Le Musée du Quai Branly consacre une exposition à l’ancien Président du Sénégal. «Senghor et les arts -réinventer l’universel» vise à placer dans son temps, le poète-Président selon le co-commissaire de l’exposition, Pr Mamadou Diouf.

Du 7 février au 19 novembre 2023, le Musée du Quai Branly consacre une exposition, intitulée Senghor et les arts -réinventer l’universel, à l’ancien Président du Sénégal, Léopold Sédar Senghor.
Dans un entretien avec Radio France Internationale (Rfi), le Professeur Mamadou Diouf, co-commissaire de l’exposition, explique qu’elle vise, d’une part, à «placer Senghor dans son temps», mais aussi à identifier les grandes questions qui ont préoccupé Senghor, ses amis et les Africains de la diaspora africaine, autour de la réhabilitation de l’Afrique, autour de la recomposition d’une histoire de l’Afrique dans le monde. «D’autre part, voir comment ces grandes questions qui ont préoccupé Senghor et les animateurs de la Négritude et du panafricanisme, comment ces questions-là sont devenues aujourd’hui des questions importantes.» Le parcours de l’exposition met en avant des réalisations d’artistes, des textes d’archives, des photos inédites, des interviews qui ont accompagné la vie et l’œuvre de Senghor. Parmi les évènements évoqués par l’exposition, le 1er Festival mondial des arts nègres qui s’est tenu à Dakar en 1966, à la suite d’un long processus qui commence avec le premier Congrès international des écrivains et artistes noirs en 1956, à la Sorbonne.
«Donc, Senghor s’inscrit dans ce mouvement d’une redécouverte de l’Afrique faite par les Noirs, par les Africains, contre la manière dont l’Afrique a été représentée jusque-là. Le festival est cela : montrer que l’Afrique à une histoire, a contribué à l’histoire de l’humanité et mettre en valeur cette contribution», explique Pr Diouf. Viendront ensuite en 1969, le Festival d’Alger, en 1977, celui de Lagos, avec en 2010, le 3e Festival mondial des arts nègres organisé par le Président sénégalais Abdoulaye Wade.

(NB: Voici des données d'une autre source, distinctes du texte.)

-- ==== Sys2Proof/Machine/ByteXor.lean ====
section
/-! DEFINITION. The ByteXor family: XOR and XORI (40_bytexor.md R70, R71). -/

namespace Sys2Proof.Machine

/-- The rule of `XOR rd, ra, rb` (R70): both sources are read before the destination is written (R47). -/
def xorRule (w : CmdWord) (rd ra rb : Slot) (s : State) : State :=
  if s.len rb = 0 then raise .emptyKey w s
  else s.setBuf rd (xorBytes (s.buf ra) (s.buf rb))

/-- The rule of `XORI rd, rb` (R71). -/
def xoriRule (w : CmdWord) (rd rb : Slot) (s : State) : State :=
  if s.len rb = 0 then raise .emptyKey w s
  else s.setBuf rd (xorBytes (s.buf rd) (s.buf rb))

/-- `XOR rd, ra, rb` (R70). -/
def execXor (rd ra rb : Slot) (s : State) : Host.Outcome State Fault Refusal :=
  .next (xorRule (encode (.xor rd ra rb)) rd ra rb s)

/-- `XORI rd, rb` (R71). -/
def execXori (rd rb : Slot) (s : State) : Host.Outcome State Fault Refusal :=
  .next (xoriRule (encode (.xori rd rb)) rd rb s)

end Sys2Proof.Machine
end

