-- ==== Sys2Proof/Machine/CipherBlock.lean ====
section
/-! DEFINITION. The CipherMode family, block level: ECBNEW, CBCNEW, BLKSZ, ENCB, DECB (42_ciphermode_block.md). -/

namespace Sys2Proof.Machine

/-- The rule of `ECBNEW ra` (R90): a context that exists is replaced, the masks and `MASK_I` are cleared. -/
def ecbnewRule (c : Config) (w : CmdWord) (ra : Slot) (s : State) : State :=
  if s.len ra ≠ c.KL then raise .keyLength w s
  else { s with key := s.buf ra, mode := .ecb, mask0 := zeros c.BS, mask1 := zeros c.BS, maskI := 0 }

/-- The rule of `CBCNEW ra, rb` (R91): `KeyLength` is tested before `IvLength`, both before any write. -/
def cbcnewRule (c : Config) (w : CmdWord) (ra rb : Slot) (s : State) : State :=
  if s.len ra ≠ c.KL then raise .keyLength w s
  else if s.len rb ≠ c.BS then raise .ivLength w s
  else { s with key := s.buf ra, mode := .cbc, maskI := 0, mask0 := s.buf rb, mask1 := zeros c.BS }

/-- The rule of `BLKSZ` (R92). -/
def blkszRule (c : Config) (w : CmdWord) (s : State) : State :=
  if s.mode = .none then raise .noMode w s
  else { s with res := c.BS }

/-- The rule of `ENCB rd` (R93). -/
def encbRule (c : Config) (w : CmdWord) (rd : Slot) (s : State) : State :=
  if s.mode = .none then raise .noMode w s
  else if s.len rd ≠ c.BS then raise .blockLength w s
  else encBlock c rd 0 s

/-- The rule of `DECB rd` (R96). -/
def decbRule (c : Config) (w : CmdWord) (rd : Slot) (s : State) : State :=
  if s.mode = .none then raise .noMode w s
  else if s.len rd ≠ c.BS then raise .blockLength w s
  else decBlock c rd 0 s

/-- `ECBNEW ra` (R90). -/
def execEcbnew (ra : Slot) (s : State) : Host.Outcome State Fault Refusal :=
  .next (ecbnewRule Config.impl (encode (.ecbnew ra)) ra s)

/-- `CBCNEW ra, rb` (R91). -/
def execCbcnew (ra rb : Slot) (s : State) : Host.Outcome State Fault Refusal :=
  .next (cbcnewRule Config.impl (encode (.cbcnew ra rb)) ra rb s)

/-- `BLKSZ` (R92). -/
def execBlksz (s : State) : Host.Outcome State Fault Refusal :=
  .next (blkszRule Config.impl (encode .blksz) s)

/-- `ENCB rd` (R93). -/
def execEncb (rd : Slot) (s : State) : Host.Outcome State Fault Refusal :=
  .next (encbRule Config.impl (encode (.encb rd)) rd s)

/-- `DECB rd` (R96). -/
def execDecb (rd : Slot) (s : State) : Host.Outcome State Fault Refusal :=
  .next (decbRule Config.impl (encode (.decb rd)) rd s)

end Sys2Proof.Machine
end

A la fois homme politique et poète, Léopold Sédar Senghor fut aussi un ardent protecteur des arts. Mais souvent, sa vision se heurtait à celles de jeunes artistes. Ce fut le cas en 1974 quand Senghor organise une exposition au Grand Palais à Paris. Figure emblématique du mouvement Agit’Art, Issa Samb (Joe Quakam) brûle ses œuvres qui devaient figurer dans l’exposition pour protester contre «l’instrumentalisation de l’art au service du mouvement de la Négritude». Selon Pr Mamadou Diouf, Issa Samb a alors «une position teintée d’une démarche esthétique qui est à la fois ironique, mais aussi philosophique très importante». Depuis quelques années, la question de la restitution des œuvres d’art africaines occupe les devants de l’actualité. Mais selon Pr Mamadou Diouf, le débat n’avait pas cette ampleur du temps de Senghor qui ne se préoccupe pas de la restitution. Ce qui intéresse Senghor va au-delà de la restitution. «Son idée est que les arts africains doivent circuler. Mais la circulation des arts africains s’accompagne nécessairement par la circulation des arts dans le monde. Ce qui intéresse Senghor, c’est la circulation des arts. Pour cela, il va organiser des expositions de Picasso, Chagall, etc. Parce que pour lui, c’est ça qui est important. Parce que cet art participe à cette éducation qui est une éducation humaniste.» Selon l’historien et enseignant à l’Université de Columbia, le travail de Senghor est essentiel.
«Ce travail sur le respect de la diversité est aujourd’hui essentiel, parce que le moment que nous vivons est un moment qui est défini par le racisme et la xénophobie. C’est un moment où les cultures et les ethnies sont en train de se refermer sur elles-mêmes et défendent, de manière féroce, des territoires qu’ils réclament comme les leurs. Aujourd’hui, pour moi, revenir à Senghor, c’est rouvrir des délibérations qui portent sur la différence, qui portent aussi sur la capacité des échanges, ce que Senghor va appeler le dialogue des cultures.»